Given information section start

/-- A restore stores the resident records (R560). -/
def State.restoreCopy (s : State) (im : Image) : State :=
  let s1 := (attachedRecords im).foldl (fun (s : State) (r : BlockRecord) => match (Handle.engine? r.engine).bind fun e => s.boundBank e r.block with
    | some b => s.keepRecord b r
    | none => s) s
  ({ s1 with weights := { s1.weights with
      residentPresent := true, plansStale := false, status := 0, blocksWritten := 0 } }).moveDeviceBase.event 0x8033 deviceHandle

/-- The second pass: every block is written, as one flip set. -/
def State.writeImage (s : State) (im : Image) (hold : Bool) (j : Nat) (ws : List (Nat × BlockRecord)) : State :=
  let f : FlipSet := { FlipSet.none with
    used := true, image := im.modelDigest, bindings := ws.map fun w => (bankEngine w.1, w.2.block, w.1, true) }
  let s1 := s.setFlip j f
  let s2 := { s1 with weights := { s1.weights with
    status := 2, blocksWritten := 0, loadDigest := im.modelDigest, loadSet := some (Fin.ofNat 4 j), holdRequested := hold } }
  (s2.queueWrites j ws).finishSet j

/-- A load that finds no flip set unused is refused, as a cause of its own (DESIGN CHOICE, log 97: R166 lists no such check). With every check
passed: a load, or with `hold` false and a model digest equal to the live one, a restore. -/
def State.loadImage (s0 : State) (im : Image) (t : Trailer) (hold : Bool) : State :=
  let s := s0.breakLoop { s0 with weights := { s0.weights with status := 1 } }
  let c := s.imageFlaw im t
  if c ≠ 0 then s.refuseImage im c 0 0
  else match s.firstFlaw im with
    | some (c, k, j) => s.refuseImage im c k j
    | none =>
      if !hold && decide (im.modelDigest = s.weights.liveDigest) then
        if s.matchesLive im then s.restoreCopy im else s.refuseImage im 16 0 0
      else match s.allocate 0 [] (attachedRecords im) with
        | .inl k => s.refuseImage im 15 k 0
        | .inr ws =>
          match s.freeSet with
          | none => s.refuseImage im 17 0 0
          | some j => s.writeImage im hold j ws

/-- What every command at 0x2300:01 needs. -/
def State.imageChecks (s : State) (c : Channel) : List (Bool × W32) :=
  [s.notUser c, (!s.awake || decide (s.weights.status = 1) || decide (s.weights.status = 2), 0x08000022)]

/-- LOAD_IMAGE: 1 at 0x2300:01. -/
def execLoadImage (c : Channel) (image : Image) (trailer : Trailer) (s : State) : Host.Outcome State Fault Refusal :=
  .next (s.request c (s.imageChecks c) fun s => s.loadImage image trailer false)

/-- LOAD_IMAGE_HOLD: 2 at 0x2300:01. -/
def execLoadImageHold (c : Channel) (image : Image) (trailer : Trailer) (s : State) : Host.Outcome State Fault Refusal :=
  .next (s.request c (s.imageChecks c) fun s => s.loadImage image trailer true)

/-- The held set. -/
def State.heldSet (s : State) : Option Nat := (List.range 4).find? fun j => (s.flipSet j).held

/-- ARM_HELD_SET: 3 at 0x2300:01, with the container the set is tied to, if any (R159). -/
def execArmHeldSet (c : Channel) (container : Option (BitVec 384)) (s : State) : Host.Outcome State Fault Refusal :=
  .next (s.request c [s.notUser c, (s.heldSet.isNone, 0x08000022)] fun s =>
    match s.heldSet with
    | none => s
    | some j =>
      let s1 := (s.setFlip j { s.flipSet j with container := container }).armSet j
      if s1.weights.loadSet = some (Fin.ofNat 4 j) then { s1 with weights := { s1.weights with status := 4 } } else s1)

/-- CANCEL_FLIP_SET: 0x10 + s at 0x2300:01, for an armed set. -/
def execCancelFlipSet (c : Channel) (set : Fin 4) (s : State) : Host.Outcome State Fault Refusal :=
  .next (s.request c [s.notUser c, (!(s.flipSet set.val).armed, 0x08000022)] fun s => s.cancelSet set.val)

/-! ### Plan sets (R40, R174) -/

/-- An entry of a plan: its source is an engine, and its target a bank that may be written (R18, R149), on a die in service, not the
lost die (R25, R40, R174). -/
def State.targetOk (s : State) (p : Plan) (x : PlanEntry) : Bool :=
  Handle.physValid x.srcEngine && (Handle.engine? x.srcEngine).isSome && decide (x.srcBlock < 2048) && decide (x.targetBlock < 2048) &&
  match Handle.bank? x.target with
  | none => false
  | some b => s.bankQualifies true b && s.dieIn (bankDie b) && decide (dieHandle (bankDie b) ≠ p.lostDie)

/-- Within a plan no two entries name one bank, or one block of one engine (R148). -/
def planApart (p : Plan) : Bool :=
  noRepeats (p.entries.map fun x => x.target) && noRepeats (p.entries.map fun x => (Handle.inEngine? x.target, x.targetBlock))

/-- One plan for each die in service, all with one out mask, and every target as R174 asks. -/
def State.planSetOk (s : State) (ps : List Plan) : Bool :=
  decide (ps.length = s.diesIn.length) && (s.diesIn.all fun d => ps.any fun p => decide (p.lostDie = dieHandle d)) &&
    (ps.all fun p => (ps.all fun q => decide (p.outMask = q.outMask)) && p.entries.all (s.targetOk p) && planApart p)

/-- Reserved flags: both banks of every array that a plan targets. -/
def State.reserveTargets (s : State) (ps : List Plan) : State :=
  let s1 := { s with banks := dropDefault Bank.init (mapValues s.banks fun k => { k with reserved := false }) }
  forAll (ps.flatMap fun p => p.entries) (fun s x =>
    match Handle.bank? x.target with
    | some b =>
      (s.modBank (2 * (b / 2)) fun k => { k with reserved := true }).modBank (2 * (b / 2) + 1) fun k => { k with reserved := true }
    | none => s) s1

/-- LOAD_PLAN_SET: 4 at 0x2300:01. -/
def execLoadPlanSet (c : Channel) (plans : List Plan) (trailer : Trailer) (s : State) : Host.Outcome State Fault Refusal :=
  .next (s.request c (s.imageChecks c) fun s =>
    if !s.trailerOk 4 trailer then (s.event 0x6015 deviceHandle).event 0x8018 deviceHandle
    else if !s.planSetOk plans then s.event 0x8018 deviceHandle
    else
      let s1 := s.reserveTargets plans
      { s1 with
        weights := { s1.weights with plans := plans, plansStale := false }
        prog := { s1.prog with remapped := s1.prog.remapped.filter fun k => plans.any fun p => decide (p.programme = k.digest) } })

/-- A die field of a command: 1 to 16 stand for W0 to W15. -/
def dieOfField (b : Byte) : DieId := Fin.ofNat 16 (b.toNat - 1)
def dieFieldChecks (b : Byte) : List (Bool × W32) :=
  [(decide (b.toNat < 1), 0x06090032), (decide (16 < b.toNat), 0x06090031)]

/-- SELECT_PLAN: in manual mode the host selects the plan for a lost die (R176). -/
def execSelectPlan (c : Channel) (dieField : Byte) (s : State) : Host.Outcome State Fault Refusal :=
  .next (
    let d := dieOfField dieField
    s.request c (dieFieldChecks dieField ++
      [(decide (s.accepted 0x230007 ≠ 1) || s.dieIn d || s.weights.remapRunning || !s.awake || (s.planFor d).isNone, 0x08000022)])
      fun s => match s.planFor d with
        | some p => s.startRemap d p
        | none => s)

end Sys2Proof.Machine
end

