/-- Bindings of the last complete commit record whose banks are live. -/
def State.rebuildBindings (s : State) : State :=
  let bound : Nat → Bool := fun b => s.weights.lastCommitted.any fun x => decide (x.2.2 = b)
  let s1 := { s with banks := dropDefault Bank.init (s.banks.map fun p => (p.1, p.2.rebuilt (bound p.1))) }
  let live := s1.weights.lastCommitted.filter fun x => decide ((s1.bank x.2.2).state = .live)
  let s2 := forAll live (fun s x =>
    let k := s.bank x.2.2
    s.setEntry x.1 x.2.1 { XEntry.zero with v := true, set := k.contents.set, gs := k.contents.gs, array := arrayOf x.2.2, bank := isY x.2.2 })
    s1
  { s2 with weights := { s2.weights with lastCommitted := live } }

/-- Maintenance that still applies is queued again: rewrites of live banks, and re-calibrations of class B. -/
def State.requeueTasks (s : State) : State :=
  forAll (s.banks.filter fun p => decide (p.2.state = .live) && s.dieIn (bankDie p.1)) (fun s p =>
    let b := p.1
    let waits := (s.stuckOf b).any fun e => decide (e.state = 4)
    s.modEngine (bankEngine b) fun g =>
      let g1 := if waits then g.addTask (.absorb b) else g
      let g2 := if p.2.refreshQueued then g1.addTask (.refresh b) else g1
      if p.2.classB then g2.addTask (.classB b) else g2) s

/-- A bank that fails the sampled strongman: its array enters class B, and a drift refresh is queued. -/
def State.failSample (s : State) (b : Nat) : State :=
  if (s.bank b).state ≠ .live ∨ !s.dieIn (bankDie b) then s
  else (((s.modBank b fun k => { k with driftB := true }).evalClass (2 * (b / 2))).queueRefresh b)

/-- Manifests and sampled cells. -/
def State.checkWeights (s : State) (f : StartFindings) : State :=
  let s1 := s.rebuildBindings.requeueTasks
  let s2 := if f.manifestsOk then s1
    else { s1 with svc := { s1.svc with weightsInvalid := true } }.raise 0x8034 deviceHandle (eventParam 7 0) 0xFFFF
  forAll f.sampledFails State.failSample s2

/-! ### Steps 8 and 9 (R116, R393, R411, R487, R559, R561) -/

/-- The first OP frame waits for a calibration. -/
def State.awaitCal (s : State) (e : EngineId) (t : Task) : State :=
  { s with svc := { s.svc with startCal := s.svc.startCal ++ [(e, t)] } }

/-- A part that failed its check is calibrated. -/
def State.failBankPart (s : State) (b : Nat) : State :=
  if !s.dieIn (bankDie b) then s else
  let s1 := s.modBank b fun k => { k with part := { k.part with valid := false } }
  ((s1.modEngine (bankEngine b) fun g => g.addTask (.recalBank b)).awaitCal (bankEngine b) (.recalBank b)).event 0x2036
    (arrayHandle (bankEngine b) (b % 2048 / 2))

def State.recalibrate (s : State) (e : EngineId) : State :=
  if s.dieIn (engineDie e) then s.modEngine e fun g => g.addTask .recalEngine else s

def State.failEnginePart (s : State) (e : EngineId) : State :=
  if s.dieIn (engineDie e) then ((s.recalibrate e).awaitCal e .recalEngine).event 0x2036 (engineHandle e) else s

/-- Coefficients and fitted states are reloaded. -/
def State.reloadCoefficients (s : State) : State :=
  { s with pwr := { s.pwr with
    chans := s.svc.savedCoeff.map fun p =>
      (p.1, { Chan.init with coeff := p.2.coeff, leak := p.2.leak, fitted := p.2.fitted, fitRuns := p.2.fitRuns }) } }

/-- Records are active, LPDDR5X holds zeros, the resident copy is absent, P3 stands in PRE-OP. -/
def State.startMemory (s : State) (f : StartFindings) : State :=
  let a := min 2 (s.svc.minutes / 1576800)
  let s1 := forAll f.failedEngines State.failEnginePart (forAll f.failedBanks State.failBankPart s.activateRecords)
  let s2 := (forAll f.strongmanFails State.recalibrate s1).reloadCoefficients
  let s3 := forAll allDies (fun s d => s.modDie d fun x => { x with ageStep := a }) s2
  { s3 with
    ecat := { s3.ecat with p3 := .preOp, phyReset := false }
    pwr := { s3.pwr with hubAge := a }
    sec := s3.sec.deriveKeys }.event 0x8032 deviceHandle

Given information section end

The answer is the run of lines above from the line containing "(ps.all fun p" through the line containing "none => s) s1", copied exactly and alone.

    (ps.all fun p => (ps.all fun q => decide (p.outMask = q.outMask)) && p.entries.all (s.targetOk p) && planApart p)

/-- Reserved flags: both banks of every array that a plan targets. -/
def State.reserveTargets (s : State) (ps : List Plan) : State :=
  let s1 := { s with banks := dropDefault Bank.init (mapValues s.banks fun k => { k with reserved := false }) }
  forAll (ps.flatMap fun p => p.entries) (fun s x =>
    match Handle.bank? x.target with
    | some b =>
      (s.modBank (2 * (b / 2)) fun k => { k with reserved := true }).modBank (2 * (b / 2) + 1) fun k => { k with reserved := true }
    | none => s) s1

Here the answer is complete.